=== Begin Enclosure ===

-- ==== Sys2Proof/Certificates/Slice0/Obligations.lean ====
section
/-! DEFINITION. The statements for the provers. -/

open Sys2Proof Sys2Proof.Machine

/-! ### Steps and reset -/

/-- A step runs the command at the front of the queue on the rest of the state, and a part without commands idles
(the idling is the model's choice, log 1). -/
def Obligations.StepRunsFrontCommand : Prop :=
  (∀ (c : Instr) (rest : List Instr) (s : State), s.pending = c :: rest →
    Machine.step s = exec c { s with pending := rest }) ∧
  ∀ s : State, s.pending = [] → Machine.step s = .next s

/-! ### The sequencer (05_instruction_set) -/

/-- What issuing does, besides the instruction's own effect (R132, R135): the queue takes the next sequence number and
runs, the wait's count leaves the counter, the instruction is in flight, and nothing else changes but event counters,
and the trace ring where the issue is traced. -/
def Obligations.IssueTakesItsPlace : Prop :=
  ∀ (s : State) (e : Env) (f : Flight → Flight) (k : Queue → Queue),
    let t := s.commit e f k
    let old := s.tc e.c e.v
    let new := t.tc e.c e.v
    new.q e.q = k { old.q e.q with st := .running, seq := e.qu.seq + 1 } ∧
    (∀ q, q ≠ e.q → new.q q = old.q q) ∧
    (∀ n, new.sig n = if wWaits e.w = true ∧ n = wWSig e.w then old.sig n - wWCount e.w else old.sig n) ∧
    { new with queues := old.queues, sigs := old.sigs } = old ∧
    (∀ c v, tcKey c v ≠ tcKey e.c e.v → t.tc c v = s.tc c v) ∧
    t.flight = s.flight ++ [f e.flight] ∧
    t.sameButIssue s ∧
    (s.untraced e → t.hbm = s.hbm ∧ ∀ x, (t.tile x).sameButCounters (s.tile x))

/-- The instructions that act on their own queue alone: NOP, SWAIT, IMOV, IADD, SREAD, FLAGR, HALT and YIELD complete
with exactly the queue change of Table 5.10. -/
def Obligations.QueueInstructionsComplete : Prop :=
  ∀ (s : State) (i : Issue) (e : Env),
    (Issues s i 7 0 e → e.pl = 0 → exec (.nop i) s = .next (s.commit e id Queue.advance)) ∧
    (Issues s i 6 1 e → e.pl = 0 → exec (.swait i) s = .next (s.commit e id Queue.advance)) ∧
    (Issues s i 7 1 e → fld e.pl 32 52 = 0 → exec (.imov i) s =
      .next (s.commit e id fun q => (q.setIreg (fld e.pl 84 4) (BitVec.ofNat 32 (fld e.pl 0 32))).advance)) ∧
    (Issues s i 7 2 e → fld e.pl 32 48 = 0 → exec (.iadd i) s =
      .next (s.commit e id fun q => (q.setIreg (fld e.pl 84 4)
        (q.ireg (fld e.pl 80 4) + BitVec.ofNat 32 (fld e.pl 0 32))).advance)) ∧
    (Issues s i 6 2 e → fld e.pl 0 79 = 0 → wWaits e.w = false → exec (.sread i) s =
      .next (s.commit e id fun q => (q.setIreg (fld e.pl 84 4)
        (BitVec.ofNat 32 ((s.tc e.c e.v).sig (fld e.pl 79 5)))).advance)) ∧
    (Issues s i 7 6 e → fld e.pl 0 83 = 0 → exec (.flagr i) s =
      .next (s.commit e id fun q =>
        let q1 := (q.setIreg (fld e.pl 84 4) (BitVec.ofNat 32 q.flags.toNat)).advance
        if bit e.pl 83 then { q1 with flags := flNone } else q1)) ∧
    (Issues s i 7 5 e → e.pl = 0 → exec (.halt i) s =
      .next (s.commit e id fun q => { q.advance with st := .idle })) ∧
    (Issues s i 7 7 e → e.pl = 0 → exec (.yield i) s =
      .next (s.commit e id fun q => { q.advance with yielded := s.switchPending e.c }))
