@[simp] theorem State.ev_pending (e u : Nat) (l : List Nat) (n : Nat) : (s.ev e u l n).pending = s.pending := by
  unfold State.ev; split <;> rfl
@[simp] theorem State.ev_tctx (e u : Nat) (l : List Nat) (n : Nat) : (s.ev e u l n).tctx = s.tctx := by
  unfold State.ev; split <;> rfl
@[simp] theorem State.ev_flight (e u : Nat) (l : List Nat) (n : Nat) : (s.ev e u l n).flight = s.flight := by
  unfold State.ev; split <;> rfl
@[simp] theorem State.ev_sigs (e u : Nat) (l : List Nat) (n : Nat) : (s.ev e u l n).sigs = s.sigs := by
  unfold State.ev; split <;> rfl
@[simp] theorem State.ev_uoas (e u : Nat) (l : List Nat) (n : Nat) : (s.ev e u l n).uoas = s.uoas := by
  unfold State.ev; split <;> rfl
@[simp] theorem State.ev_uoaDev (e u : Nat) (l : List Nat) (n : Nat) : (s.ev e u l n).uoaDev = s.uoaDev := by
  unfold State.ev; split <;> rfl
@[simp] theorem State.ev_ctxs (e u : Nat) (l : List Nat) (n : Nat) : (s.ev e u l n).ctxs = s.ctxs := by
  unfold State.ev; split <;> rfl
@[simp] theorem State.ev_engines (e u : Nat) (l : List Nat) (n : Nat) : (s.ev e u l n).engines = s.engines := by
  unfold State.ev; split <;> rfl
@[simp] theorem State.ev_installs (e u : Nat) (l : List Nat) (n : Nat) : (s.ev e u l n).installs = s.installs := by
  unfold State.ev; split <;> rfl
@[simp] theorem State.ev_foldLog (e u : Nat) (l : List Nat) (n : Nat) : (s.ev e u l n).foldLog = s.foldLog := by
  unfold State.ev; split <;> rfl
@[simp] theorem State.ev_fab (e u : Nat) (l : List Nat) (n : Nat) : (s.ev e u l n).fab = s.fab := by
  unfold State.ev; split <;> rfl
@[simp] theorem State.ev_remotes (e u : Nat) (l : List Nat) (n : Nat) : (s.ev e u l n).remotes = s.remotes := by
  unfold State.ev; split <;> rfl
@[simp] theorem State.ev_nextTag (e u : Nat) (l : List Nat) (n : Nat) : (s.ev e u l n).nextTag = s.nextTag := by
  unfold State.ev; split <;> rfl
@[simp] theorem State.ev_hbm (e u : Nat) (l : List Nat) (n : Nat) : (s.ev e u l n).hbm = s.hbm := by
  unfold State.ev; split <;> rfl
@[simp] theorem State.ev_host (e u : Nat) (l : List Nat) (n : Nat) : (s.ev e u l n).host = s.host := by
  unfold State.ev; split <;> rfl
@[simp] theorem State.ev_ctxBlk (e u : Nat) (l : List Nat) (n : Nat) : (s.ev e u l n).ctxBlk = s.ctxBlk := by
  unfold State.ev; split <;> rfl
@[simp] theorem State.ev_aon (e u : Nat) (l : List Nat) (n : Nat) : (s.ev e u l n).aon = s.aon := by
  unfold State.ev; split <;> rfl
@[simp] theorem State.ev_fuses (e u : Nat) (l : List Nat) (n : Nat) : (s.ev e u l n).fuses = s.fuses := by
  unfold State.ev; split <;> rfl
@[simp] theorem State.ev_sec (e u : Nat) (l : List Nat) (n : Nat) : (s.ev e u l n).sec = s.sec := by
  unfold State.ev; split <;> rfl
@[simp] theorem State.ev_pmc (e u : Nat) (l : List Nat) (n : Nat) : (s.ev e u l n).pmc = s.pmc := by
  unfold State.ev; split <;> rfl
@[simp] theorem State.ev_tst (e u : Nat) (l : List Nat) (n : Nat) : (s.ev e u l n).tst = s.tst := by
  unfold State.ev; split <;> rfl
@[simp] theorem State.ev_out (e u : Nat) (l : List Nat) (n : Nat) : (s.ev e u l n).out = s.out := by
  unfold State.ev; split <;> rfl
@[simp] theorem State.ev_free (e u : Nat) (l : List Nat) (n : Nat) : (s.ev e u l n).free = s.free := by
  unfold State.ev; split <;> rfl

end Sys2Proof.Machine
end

=== End Enclosure ===
=== Begin Enclosure ===

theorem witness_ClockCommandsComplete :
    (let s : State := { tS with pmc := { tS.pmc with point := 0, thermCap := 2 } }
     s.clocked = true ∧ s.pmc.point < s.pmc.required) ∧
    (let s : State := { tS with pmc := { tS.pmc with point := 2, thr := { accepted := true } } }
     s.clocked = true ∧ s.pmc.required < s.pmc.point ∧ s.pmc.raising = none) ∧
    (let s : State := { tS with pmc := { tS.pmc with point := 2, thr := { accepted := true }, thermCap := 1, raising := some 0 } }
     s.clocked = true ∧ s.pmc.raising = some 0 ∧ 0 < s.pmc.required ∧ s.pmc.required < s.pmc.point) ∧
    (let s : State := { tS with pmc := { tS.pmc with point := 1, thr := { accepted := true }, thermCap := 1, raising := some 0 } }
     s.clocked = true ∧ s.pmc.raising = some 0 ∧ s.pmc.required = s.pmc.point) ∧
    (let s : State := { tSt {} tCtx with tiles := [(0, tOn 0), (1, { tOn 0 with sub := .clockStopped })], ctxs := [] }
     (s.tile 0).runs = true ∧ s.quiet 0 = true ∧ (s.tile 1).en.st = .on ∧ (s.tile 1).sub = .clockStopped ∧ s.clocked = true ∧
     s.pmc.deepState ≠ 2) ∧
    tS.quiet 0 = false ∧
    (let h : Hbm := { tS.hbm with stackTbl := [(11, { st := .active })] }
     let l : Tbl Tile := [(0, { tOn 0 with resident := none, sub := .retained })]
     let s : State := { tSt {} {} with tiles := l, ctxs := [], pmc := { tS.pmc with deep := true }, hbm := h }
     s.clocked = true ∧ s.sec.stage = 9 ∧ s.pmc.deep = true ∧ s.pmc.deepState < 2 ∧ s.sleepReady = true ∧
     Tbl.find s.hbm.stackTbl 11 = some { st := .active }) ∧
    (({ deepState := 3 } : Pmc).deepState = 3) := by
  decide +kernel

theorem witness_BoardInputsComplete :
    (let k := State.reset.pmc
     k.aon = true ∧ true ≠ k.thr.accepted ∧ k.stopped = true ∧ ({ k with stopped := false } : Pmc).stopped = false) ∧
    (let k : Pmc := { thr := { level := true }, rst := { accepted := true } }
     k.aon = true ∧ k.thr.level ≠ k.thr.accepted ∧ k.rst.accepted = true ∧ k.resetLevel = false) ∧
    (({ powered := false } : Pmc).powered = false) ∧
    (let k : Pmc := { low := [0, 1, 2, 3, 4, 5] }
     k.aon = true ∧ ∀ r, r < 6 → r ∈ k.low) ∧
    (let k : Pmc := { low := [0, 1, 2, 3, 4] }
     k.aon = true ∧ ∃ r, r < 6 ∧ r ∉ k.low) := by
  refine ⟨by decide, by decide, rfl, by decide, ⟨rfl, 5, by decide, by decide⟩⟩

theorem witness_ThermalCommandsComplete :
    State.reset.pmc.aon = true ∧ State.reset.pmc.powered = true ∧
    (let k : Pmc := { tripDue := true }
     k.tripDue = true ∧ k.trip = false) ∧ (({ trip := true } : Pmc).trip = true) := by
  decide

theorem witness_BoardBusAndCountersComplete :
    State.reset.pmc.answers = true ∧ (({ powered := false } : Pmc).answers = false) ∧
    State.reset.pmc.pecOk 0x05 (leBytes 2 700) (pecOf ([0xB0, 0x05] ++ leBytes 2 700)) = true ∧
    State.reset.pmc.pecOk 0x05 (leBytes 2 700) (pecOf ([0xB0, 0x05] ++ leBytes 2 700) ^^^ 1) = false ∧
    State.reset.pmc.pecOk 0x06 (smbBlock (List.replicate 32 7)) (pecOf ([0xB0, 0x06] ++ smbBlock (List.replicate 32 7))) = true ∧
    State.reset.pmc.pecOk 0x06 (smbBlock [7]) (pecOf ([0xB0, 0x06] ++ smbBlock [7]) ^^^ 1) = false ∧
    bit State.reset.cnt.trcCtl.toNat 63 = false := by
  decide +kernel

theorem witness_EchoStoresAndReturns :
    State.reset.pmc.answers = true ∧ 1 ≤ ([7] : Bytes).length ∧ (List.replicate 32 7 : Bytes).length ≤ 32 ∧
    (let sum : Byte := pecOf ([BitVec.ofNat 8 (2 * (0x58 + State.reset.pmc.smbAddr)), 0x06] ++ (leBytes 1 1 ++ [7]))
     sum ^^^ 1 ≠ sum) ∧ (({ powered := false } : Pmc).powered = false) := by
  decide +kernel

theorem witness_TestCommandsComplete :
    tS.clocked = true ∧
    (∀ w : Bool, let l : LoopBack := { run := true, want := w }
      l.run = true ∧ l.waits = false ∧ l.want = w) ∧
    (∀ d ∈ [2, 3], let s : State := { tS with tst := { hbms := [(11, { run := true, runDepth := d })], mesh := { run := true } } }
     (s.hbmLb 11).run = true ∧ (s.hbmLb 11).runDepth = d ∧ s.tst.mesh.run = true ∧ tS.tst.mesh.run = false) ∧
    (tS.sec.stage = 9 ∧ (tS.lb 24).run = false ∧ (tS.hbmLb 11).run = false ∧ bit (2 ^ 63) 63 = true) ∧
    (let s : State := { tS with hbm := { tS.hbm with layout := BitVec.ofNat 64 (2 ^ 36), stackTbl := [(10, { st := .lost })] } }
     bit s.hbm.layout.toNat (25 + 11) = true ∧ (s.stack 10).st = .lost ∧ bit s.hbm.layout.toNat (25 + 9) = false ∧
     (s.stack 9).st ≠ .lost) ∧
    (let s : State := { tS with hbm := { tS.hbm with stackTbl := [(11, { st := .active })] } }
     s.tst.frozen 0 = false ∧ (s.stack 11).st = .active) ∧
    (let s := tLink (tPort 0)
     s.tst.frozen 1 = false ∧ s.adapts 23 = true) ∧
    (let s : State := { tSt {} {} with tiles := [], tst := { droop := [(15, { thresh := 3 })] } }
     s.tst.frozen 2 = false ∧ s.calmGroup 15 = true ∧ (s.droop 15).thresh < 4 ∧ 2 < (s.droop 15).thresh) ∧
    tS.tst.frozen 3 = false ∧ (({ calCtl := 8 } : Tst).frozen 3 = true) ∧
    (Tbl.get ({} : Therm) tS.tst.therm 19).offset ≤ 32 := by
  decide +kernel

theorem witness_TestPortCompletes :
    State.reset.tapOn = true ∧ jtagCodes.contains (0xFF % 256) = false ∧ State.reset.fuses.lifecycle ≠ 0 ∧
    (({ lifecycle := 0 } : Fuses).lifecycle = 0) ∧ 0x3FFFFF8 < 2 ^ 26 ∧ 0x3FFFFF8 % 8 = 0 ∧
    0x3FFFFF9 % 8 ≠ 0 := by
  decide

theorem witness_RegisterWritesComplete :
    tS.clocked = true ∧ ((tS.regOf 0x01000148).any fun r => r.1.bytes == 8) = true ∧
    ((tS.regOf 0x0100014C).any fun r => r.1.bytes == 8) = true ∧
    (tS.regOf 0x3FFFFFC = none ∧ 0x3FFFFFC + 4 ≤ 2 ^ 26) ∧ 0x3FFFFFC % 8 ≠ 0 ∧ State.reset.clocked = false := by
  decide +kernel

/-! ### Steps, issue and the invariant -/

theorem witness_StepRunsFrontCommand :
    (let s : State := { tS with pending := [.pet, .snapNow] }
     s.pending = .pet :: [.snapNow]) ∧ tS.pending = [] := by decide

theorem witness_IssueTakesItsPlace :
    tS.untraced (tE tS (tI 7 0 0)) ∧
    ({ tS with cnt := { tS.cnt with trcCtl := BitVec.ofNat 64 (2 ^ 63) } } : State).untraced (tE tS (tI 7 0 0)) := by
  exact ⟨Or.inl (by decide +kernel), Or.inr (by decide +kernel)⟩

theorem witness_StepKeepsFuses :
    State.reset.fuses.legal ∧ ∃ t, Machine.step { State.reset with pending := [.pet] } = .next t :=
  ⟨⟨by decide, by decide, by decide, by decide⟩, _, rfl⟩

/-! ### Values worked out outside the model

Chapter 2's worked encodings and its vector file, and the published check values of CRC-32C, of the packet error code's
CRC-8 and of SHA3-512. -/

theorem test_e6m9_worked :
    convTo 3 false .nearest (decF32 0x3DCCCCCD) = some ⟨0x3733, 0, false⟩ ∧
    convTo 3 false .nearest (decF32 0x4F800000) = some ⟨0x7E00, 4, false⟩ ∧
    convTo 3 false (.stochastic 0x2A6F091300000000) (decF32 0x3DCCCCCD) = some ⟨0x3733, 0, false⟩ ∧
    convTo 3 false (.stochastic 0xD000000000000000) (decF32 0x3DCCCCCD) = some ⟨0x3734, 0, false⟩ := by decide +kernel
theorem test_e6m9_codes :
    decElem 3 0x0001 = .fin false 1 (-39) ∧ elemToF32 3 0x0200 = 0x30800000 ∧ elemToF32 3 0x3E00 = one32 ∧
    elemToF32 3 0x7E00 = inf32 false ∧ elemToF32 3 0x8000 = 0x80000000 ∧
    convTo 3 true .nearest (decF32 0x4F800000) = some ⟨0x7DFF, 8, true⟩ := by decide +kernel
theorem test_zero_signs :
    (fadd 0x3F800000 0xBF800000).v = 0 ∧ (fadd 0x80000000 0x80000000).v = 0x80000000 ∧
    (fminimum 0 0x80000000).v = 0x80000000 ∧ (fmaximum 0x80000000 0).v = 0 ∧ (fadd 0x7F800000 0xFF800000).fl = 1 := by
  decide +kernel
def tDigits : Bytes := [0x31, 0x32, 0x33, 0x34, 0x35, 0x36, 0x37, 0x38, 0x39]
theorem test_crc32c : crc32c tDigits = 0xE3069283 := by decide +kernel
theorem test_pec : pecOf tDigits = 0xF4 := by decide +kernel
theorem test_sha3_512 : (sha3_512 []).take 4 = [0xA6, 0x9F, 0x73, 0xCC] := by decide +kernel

=== End Enclosure ===

Exercise requirements
The exercise is to copy out every line above that has the word "answers" in it.

Result of the task
    State.reset.pmc.answers = true ∧ (({ powered := false } : Pmc).answers = false) ∧
    State.reset.pmc.answers = true ∧ 1 ≤ ([7] : Bytes).length ∧ (List.replicate 32 7 : Bytes).length ≤ 32 ∧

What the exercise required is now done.